Meta admits using pirated books to train AI, but won't pay for it

Lee Duna@lemmy.nz · 1 year ago

Meta admits using pirated books to train AI, but won't pay for it

TWeaK@lemm.ee · 1 year ago

This is not how copyright has been applied when speaking of other machine learning processes using logical regression that is considered fair use, as in Text and Data Mining classifications(TDM) (proposed class 7(a) and 7(b) (page 102) in Recommendation of the Register of Copyrights 2021).

Your link is merely proposed recommendations. That is not legislation nor case law. Also, the sections on TDM that you reference clearly state (my emphasis):

for the purpose of scholarly research and teaching.

I think this is even more abundantly clear that the research exemption does not apply. AI “research” is in no way “scholarly”, it is commercial product development and thus does not align with fair use copyright exemptions.

It’s also not talking about building AI, but circumventing DRM in order to preserve art. They’re saying that there should be an exemption to the illegal practice of circumventing DRM in certain, limited circumstances. However, they’re still only suggesting this! So not only does this not apply to your argument, it isn’t even actually in force.

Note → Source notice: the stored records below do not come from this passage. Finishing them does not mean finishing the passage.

/-- The mnemonic and fields of a thread instruction; none for any other step. -/
def Instr.thread? : Instr → Option (Op × Fields)
  | .add f => some (.add, f)
  | .sub f => some (.sub, f)
  | .mul f => some (.mul, f)
  | .mulh f => some (.mulh, f)
  | .div f => some (.div, f)
  | .rem f => some (.rem, f)
  | .min f => some (.min, f)
  | .max f => some (.max, f)
  | .and f => some (.and, f)
  | .or f => some (.or, f)
  | .xor f => some (.xor, f)
  | .andn f => some (.andn, f)
  | .orn f => some (.orn, f)
  | .shl f => some (.shl, f)
  | .shr f => some (.shr, f)
  | .sha f => some (.sha, f)
  | .rol f => some (.rol, f)
  | .neg f => some (.neg, f)
  | .abs f => some (.abs, f)
  | .not f => some (.not, f)
  | .clz f => some (.clz, f)
  | .ctz f => some (.ctz, f)
  | .popc f => some (.popc, f)
  | .brev f => some (.brev, f)
  | .bfx f => some (.bfx, f)
  | .bfi f => some (.bfi, f)
  | .sext f => some (.sext, f)
  | .zext f => some (.zext, f)
  | .mov f => some (.mov, f)
  | .movi f => some (.movi, f)
  | .movh f => some (.movh, f)
  | .sel f => some (.sel, f)
  | .cmp f => some (.cmp, f)
  | .test f => some (.test, f)
  | .fma f => some (.fma, f)
  | .sqrt f => some (.sqrt, f)
  | .cvt f => some (.cvt, f)
  | .fclass f => some (.fclass, f)
  | .rndi f => some (.rndi, f)
  | .movsRead f => some (.movsRead, f)
  | .movsWrite f => some (.movsWrite, f)
  | .amov f => some (.amov, f)
  | .astr f => some (.astr, f)
  | .aadv f => some (.aadv, f)
  | .lea f => some (.lea, f)
  | .pand f => some (.pand, f)
  | .por f => some (.por, f)
  | .pxor f => some (.pxor, f)
  | .pnot f => some (.pnot, f)
  | .pmov f => some (.pmov, f)
  | .br f => some (.br, f)
  | .brx f => some (.brx, f)
  | .call f => some (.call, f)
  | .callx f => some (.callx, f)
  | .ret f => some (.ret, f)
  | .loop f => some (.loop, f)
  | .loopx f => some (.loopx, f)
  | .nop f => some (.nop, f)
  | .yield f => some (.yield, f)
  | .waitl f => some (.waitl, f)
  | .vadd f => some (.vadd, f)
  | .vsub f => some (.vsub, f)
  | .vmul f => some (.vmul, f)
  | .vfma f => some (.vfma, f)
  | .vmin f => some (.vmin, f)
  | .vmax f => some (.vmax, f)
  | .vdiv f => some (.vdiv, f)
  | .vand f => some (.vand, f)
  | .vor f => some (.vor, f)
  | .vxor f => some (.vxor, f)
  | .vshl f => some (.vshl, f)
  | .vshr f => some (.vshr, f)
  | .vsha f => some (.vsha, f)
  | .vdot f => some (.vdot, f)
  | .vabs f => some (.vabs, f)
  | .vneg f => some (.vneg, f)
  | .vsqrt f => some (.vsqrt, f)
  | .vrcp f => some (.vrcp, f)
  | .vrsq f => some (.vrsq, f)
  | .vexp2 f => some (.vexp2, f)
  | .vcmp f => some (.vcmp, f)
  | .vsel f => some (.vsel, f)
  | .vmaskAnd f => some (.vmaskAnd, f)
  | .vmaskOr f => some (.vmaskOr, f)
  | .vmaskXor f => some (.vmaskXor, f)
  | .vmaskAndn f => some (.vmaskAndn, f)
  | .vmaskNot f => some (.vmaskNot, f)
  | .vmaskSet f => some (.vmaskSet, f)
  | .vmaskGet f => some (.vmaskGet, f)
  | .viota f => some (.viota, f)
  | .vmov f => some (.vmov, f)
  | .vbcast f => some (.vbcast, f)
  | .vext f => some (.vext, f)
  | .vins f => some (.vins, f)
  | .vshuf f => some (.vshuf, f)
  | .vrot f => some (.vrot, f)
  | .vreds f => some (.vreds, f)
  | .vredmMin f => some (.vredmMin, f)
  | .vredmMax f => some (.vredmMax, f)
  | .vscan f => some (.vscan, f)
  | .vcvt f => some (.vcvt, f)
  | .vwidn f => some (.vwidn, f)
  | .vnarr f => some (.vnarr, f)
  | .vqnt f => some (.vqnt, f)
  | .vdqt f => some (.vdqt, f)
  | .vsprs f => some (.vsprs, f)
  | .vxpnd f => some (.vxpnd, f)
  | .ld f => some (.ld, f)
  | .st f => some (.st, f)
  | .ldv f => some (.ldv, f)
  | .stv f => some (.stv, f)
  | .vlds f => some (.vlds, f)
  | .vsts f => some (.vsts, f)
  | .vgath f => some (.vgath, f)
  | .vscat f => some (.vscat, f)
  | .pref f => some (.pref, f)
  | .wbk f => some (.wbk, f)
  | .invl f => some (.invl, f)
  | .fence f => some (.fence, f)
  | .atadd f => some (.atadd, f)
  | .atsub f => some (.atsub, f)
  | .atmin f => some (.atmin, f)
  | .atmax f => some (.atmax, f)
  | .atand f => some (.atand, f)
  | .ator f => some (.ator, f)
  | .atxor f => some (.atxor, f)
  | .atswp f => some (.atswp, f)
  | .atcas f => some (.atcas, f)
  | .atfadd f => some (.atfadd, f)
  | .atinc f => some (.atinc, f)
  | .cpyIn f => some (.cpyIn, f)
  | .cpyOut f => some (.cpyOut, f)
  | .cpyGlobal f => some (.cpyGlobal, f)
  | .cpy2dIn f => some (.cpy2dIn, f)
  | .cpy2dOut f => some (.cpy2dOut, f)
  | .cpyl f => some (.cpyl, f)
  | .cwait f => some (.cwait, f)
  | .tobj f => some (.tobj, f)
  | .tdefBox f => some (.tdefBox, f)
  | .tdefSpan f => some (.tdefSpan, f)
  | .tacq f => some (.tacq, f)
  | .ttry f => some (.ttry, f)
  | .trel f => some (.trel, f)
  | .tdrop f => some (.tdrop, f)
  | .tqry f => some (.tqry, f)
  | .tsplt f => some (.tsplt, f)
  | .mldbLocal f => some (.mldbLocal, f)
  | .mldbTile f => some (.mldbTile, f)
  | .mmaLocal f => some (.mmaLocal, f)
  | .mmaTile f => some (.mmaTile, f)
  | .mclr f => some (.mclr, f)
  | .mdrn f => some (.mdrn, f)
  | .mhnd f => some (.mhnd, f)
  | .mwait f => some (.mwait, f)
  | .mcmd f => some (.mcmd, f)
  | .mstat f => some (.mstat, f)
  | .send f => some (.send, f)
  | .sendv f => some (.sendv, f)
  | .sendt f => some (.sendt, f)
  | .rls f => some (.rls, f)
  | .poll f => some (.poll, f)
  | .waitq f => some (.waitq, f)
  | .spawn f => some (.spawn, f)
  | .spawnr f => some (.spawnr, f)
  | .rnext f => some (.rnext, f)
  | .done f => some (.done, f)
  | .lnch f => some (.lnch, f)
  | .wcfg f => some (.wcfg, f)
  | .wqry f => some (.wqry, f)
  | .bar f => some (.bar, f)
  | .bara f => some (.bara, f)
  | .barw f => some (.barw, f)
  | .wake f => some (.wake, f)
  | .sleep f => some (.sleep, f)
  | .evq f => some (.evq, f)
  | .ratq f => some (.ratq, f)
  | .ratr f => some (.ratr, f)
  | .trap f => some (.trap, f)
  | .sysc f => some (.sysc, f)
  | .sret f => some (.sret, f)
  | .csrr f => some (.csrr, f)
  | .csrw f => some (.csrw, f)
  | .csrx f => some (.csrx, f)
  | .tlbiVa f => some (.tlbiVa, f)
  | .tlbiAs f => some (.tlbiAs, f)
  | .tlbiAll f => some (.tlbiAll, f)
  | .irq f => some (.irq, f)
  | .bkpt f => some (.bkpt, f)
  | .halt f => some (.halt, f)
  | .copyRetire _ _ => none
  | .tenureGrant _ => none
  | .tenureStallResume _ => none
  | .tenureWaitTrap _ => none
  | .pieceRejoin _ _ => none
  | .regionRecordMerge _ _ => none
  | .readFill _ _ => none
  | .ownershipRequest _ _ => none
  | .writeBack _ _ => none
  | .invalidationArrival _ _ _ => none
  | .fillArrival _ _ => none
  | .leaseExpiry _ _ => none
  | .mcmdAccept _ => none
  | .arrayEntryComplete _ => none
  | .handlerActivation _ _ => none
  | .wqryAnswer _ => none
  | .wakeArrival _ _ => none
  | .notifyLatchDelivery _ => none
  | .sleepTimeout _ => none
  | .landing _ => none
  | .lateFaultDelivery _ => none
  | .tqfree _ _ => none
  | .postedStoreAck _ _ => none
  | .postedStoreRefusal _ _ => none
  | .postedStoreTrap _ => none
  | .fetchPoisonRefetch _ => none
  | .softError _ _ => none
  | .flagorSet _ _ => none
  | .activation _ _ => none
  | .issueSlotFill _ => none
  | .take _ => none
  | .aging _ _ => none
  | .slotPriorityRise _ => none
  | .quiesceStart _ => none
  | .quiesceComplete _ => none
  | .rangeSplit _ => none
  | .splitPublish _ => none
  | .launchQueueEntry => none
  | .bindc _ => none
  | .stageRelease _ _ => none
  | .launchCompletion _ => none
  | .grantRun => none
  | .raisedSwitchStart => none
  | .fieldSwitchComplete _ => none
  | .tcapStep => none
  | .criticalTemperature => none
  | .thermtrip => none
  | .capWrite _ => none
  | .coefWrite _ _ _ => none
  | .leakWrite _ => none
  | .thotTokWrite _ => none
  | .wrapAnnounce => none
  | .wrapComplete => none
  | .fwrap => none
  | .beacon _ _ => none
  | .beaconLoss => none
  | .ftcmpWrite _ _ => none
  | .fieldTimerCompare _ => none
  | .eclipseAssert _ => none
  | .eclipseAlignTick _ => none
  | .eclipseFreeze _ => none
  | .eclipseRelease _ => none
  | .eclipseRestart _ => none
  | .scanRead _ => none
  | .scanWrite _ _ => none
  | .surrender _ => none
  | .surrenderDone _ => none
  | .wayRestore _ => none
  | .wayRestoreDone _ => none
  | .fpartWrite _ _ => none
  | .flush _ => none
  | .flushComplete _ => none
  | .resume _ => none
  | .pshareWrite _ _ => none
  | .pctlWrite _ _ => none
  | .sdcmdVa _ => none
  | .sdcmdAs _ => none
  | .sdcmdAll _ => none
  | .shootdownAck _ => none
  | .tlbMissWalk _ => none
  | .walkComplete _ => none
  | .rsctlGo _ => none
  | .restripeGranule => none
  | .rsret => none
  | .pageFill _ => none
  | .lineDrowsy _ _ => none
  | .snapshot _ _ => none
  | .dedupTimeout _ => none
  | .snapshotRestore _ _ => none
  | .rplctl _ _ => none
  | .cgrant _ => none
  | .cderive _ => none
  | .cmove _ => none
  | .crevoke _ => none
  | .cread _ => none
  | .ccheck _ => none
  | .cldadv _ => none
  | .cstadv _ => none
  | .ccount _ => none
  | .chand _ => none
  | .flitReceive _ _ => none
  | .packetReceive _ _ => none
  | .e2eTimeout _ _ => none
  | .collectiveContribution _ _ _ _ => none
  | .pcieInboundWrite _ _ => none
  | .pcieInboundRead _ _ => none
  | .pcieHotPlug _ _ _ _ => none
  | .powerOnReset => none
  | .resetN => none
  | .rstctlWarm => none
  | .rstctlCold => none
  | .rbadv _ => none
  | .mext _ => none
  | .atbusy => none
  | .reportSigned => none
  | .registerWrite _ _ => none
  | .powerLoss => none
  | .linkTraining _ _ _ => none
  | .temperatureChange _ => none

end Sys2Proof
end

To put your other link into context, this also is not law, but comments from legal professors.

Understanding the process of training foundation models is relevant to the generative AI systems’ fair use defenses because the scope of copyright protection does not extend to “statistical information” such as “word frequencies, syntactic patterns, and thematic markers.” Processing in-copyright works to extract “information about the original [work]” does not infringe because it does not “replicat[e] protected expression.

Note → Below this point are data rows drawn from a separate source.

-- ==== Sys2Proof/Machine/Encoding.lean ====
section
/-! DEFINITION. The encoding tables of the thread instructions: what makes a word legal
(R153, check 2) and which operand codes each position accepts (R153, check 3). -/

namespace Sys2Proof

/-! ## Fields of MOD, by layout (R147) -/

/-- Layout A: rounding override. -/
def Fields.rnd (f : Fields) : Nat := (f.mod.extractLsb' 5 3).toNat
/-- Layout A: saturate. -/
def Fields.sat (f : Fields) : Bool := f.mod.getLsbD 4
/-- Layouts A and M: IMM[7:0] names operand C. -/
def Fields.csrc (f : Fields) : Bool := f.mod.getLsbD 3
/-- Layouts A and M: number of the lane-enable register. -/
def Fields.mask (f : Fields) : Nat := (f.mod.extractLsb' 0 3).toNat
/-- Layouts M and T: 0 `.l`, 1 `.g`, 2 `.m`. -/
def Fields.space (f : Fields) : Nat := (f.mod.extractLsb' 6 2).toNat
/-- Layout M: 0 plain, 1 stream, 2 direct. -/
def Fields.clsM (f : Fields) : Nat := (f.mod.extractLsb' 4 2).toNat
/-- Layout T: class. -/
def Fields.clsT (f : Fields) : Nat := (f.mod.extractLsb' 0 2).toNat
/-- Layouts T and S: 0 rlx, 1 acq, 2 rel, 3 acqrel. -/
def Fields.ord (f : Fields) : Nat := (f.mod.extractLsb' 4 2).toNat
/-- Layouts T and S: 0 core, 1 field, 2 stack, 3 domain. -/
def Fields.scope (f : Fields) : Nat := (f.mod.extractLsb' 2 2).toNat
/-- Layout S: bits the instruction defines. -/
def Fields.xbits (f : Fields) : Nat := (f.mod.extractLsb' 0 2).toNat
/-- The code of operand C. -/
def Fields.sc (f : Fields) : BitVec 8 := f.imm.extractLsb' 0 8
/-- TYPE as a number. -/
def Fields.tyN (f : Fields) : Nat := f.ty.toNat

/-! ## Types (R145) -/

/-- Width in bits of a TYPE code. -/
def tyWidth : Nat → Nat
  | 0 | 4 => 8
  | 1 | 5 | 8 | 9 => 16
  | 2 | 6 | 10 => 32
  | 3 | 7 | 11 => 64
  | _ => 0

/-- Codes 0 to 7 are the integer types. -/
def tyInt (t : Nat) : Bool := t ≤ 7
/-- Codes 8 to 11 are the floating-point types. -/
def tyFlt (t : Nat) : Bool := 8 ≤ t && t ≤ 11
/-- Codes 0 to 3 are the signed integer types. -/
def tySigned (t : Nat) : Bool := t ≤ 3

/-- INT of R191. -/
def vInt (t : Nat) : Bool := t ≤ 6 && t != 3
/-- FLT of R191. -/
def vFlt (t : Nat) : Bool := 8 ≤ t && t ≤ 10
/-- ALL of R191. -/
def vAll (t : Nat) : Bool := vInt t || vFlt t

/-! ## Operand codes (R142) -/

/-- Whether a code lies in a range, both ends included. -/
def inR (lo hi : Nat) (c : BitVec 8) : Bool := lo ≤ c.toNat && c.toNat ≤ hi

/-- `x0` to `x63`. -/
def isX (c : BitVec 8) : Bool := inR 0x00 0x3F c
/-- `v0` to `v31`. -/
def isV (c : BitVec 8) : Bool := inR 0x40 0x5F c
/-- `m0` to `m15`. -/
def isM (c : BitVec 8) : Bool := inR 0x60 0x6F c
/-- The mesh ports. -/
def isPort (c : BitVec 8) : Bool := inR 0x70 0x74 c
/-- The two immediates, IMM << 32 and IMM. -/
def isImm (c : BitVec 8) : Bool := inR 0x7E 0x7F c
/-- Local operands. -/
def isLocal (c : BitVec 8) : Bool := inR 0x80 0x97 c
/-- Local operands without an offset. -/
def isLocalNoOff (c : BitVec 8) : Bool := inR 0x80 0x8F c
/-- Local operands with an offset in IMM. -/
def isLocalOff (c : BitVec 8) : Bool := inR 0x90 0x97 c
/-- Scale registers. -/
def isK (c : BitVec 8) : Bool := inR 0x98 0x9F c
/-- Address registers. -/
def isA (c : BitVec 8) : Bool := inR 0xA0 0xA7 c
/-- Address and stride registers. -/
def isAD (c : BitVec 8) : Bool := inR 0xA0 0xAF c
/-- Predicates as values. -/
def isP (c : BitVec 8) : Bool := inR 0xB0 0xB7 c
/-- Predicates that can be written. -/
def isPW (c : BitVec 8) : Bool := inR 0xB1 0xB7 c
/-- A field that is not used. -/
def isZ (c : BitVec 8) : Bool := c == 0#8

/-- Value sources (R162). -/
def vs (t : Nat) (c : BitVec 8) : Bool :=
  isX c || isM c || isPort c || isImm c || isLocal c || isAD c || isP c || (isK c && t == 10)
/-- Value destinations (R162). -/
def vd (t : Nat) (c : BitVec 8) : Bool :=
  isX c || isPort c || isLocal c || isAD c || isPW c || (isK c && t == 10)
/-- Register destinations of long-latency scalars (R162) and of LD (R217). -/
def vdReg (t : Nat) (c : BitVec 8) : Bool := isX c || isAD c || isPW c || (isK c && t == 10)
/-- Vector sources and destinations (R192). -/
def vv (c : BitVec 8) : Bool := isV c || isPort c || isLocal c
/-- Scalar broadcasts (R192). -/
def vb (t : Nat) (c : BitVec 8) : Bool :=
  isX c || isM c || isImm c || isAD c || isP c || (isK c && t == 10)
/-- Branch targets (R183). -/
def btgt (c : BitVec 8) : Bool := isX c || isA c || isM c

The flaw here is that the work isn’t processed in situ, it is copied into a training database, then processed. The processing may be fine, but the copying is illegal.

If they had a legitimate license to view the work for their purpose, and processed in situ, that might be different.

The difficulty with such arguments is that the harm asserted does not flow from the communication of protected expression to any human audience.

The argument here is that, while it sometimes infringes copyright, the harm it causes isn’t primarily from the infringing act. Not always, though that depends. If AI is used to pass off as someone else, then the AI manufacturer has built a tool that facilitates an illegal act, by copying the original work.

However, this, again, ignores the fact that the commercial enterprise has copied the data into their training database without duly compensating the rightsholder.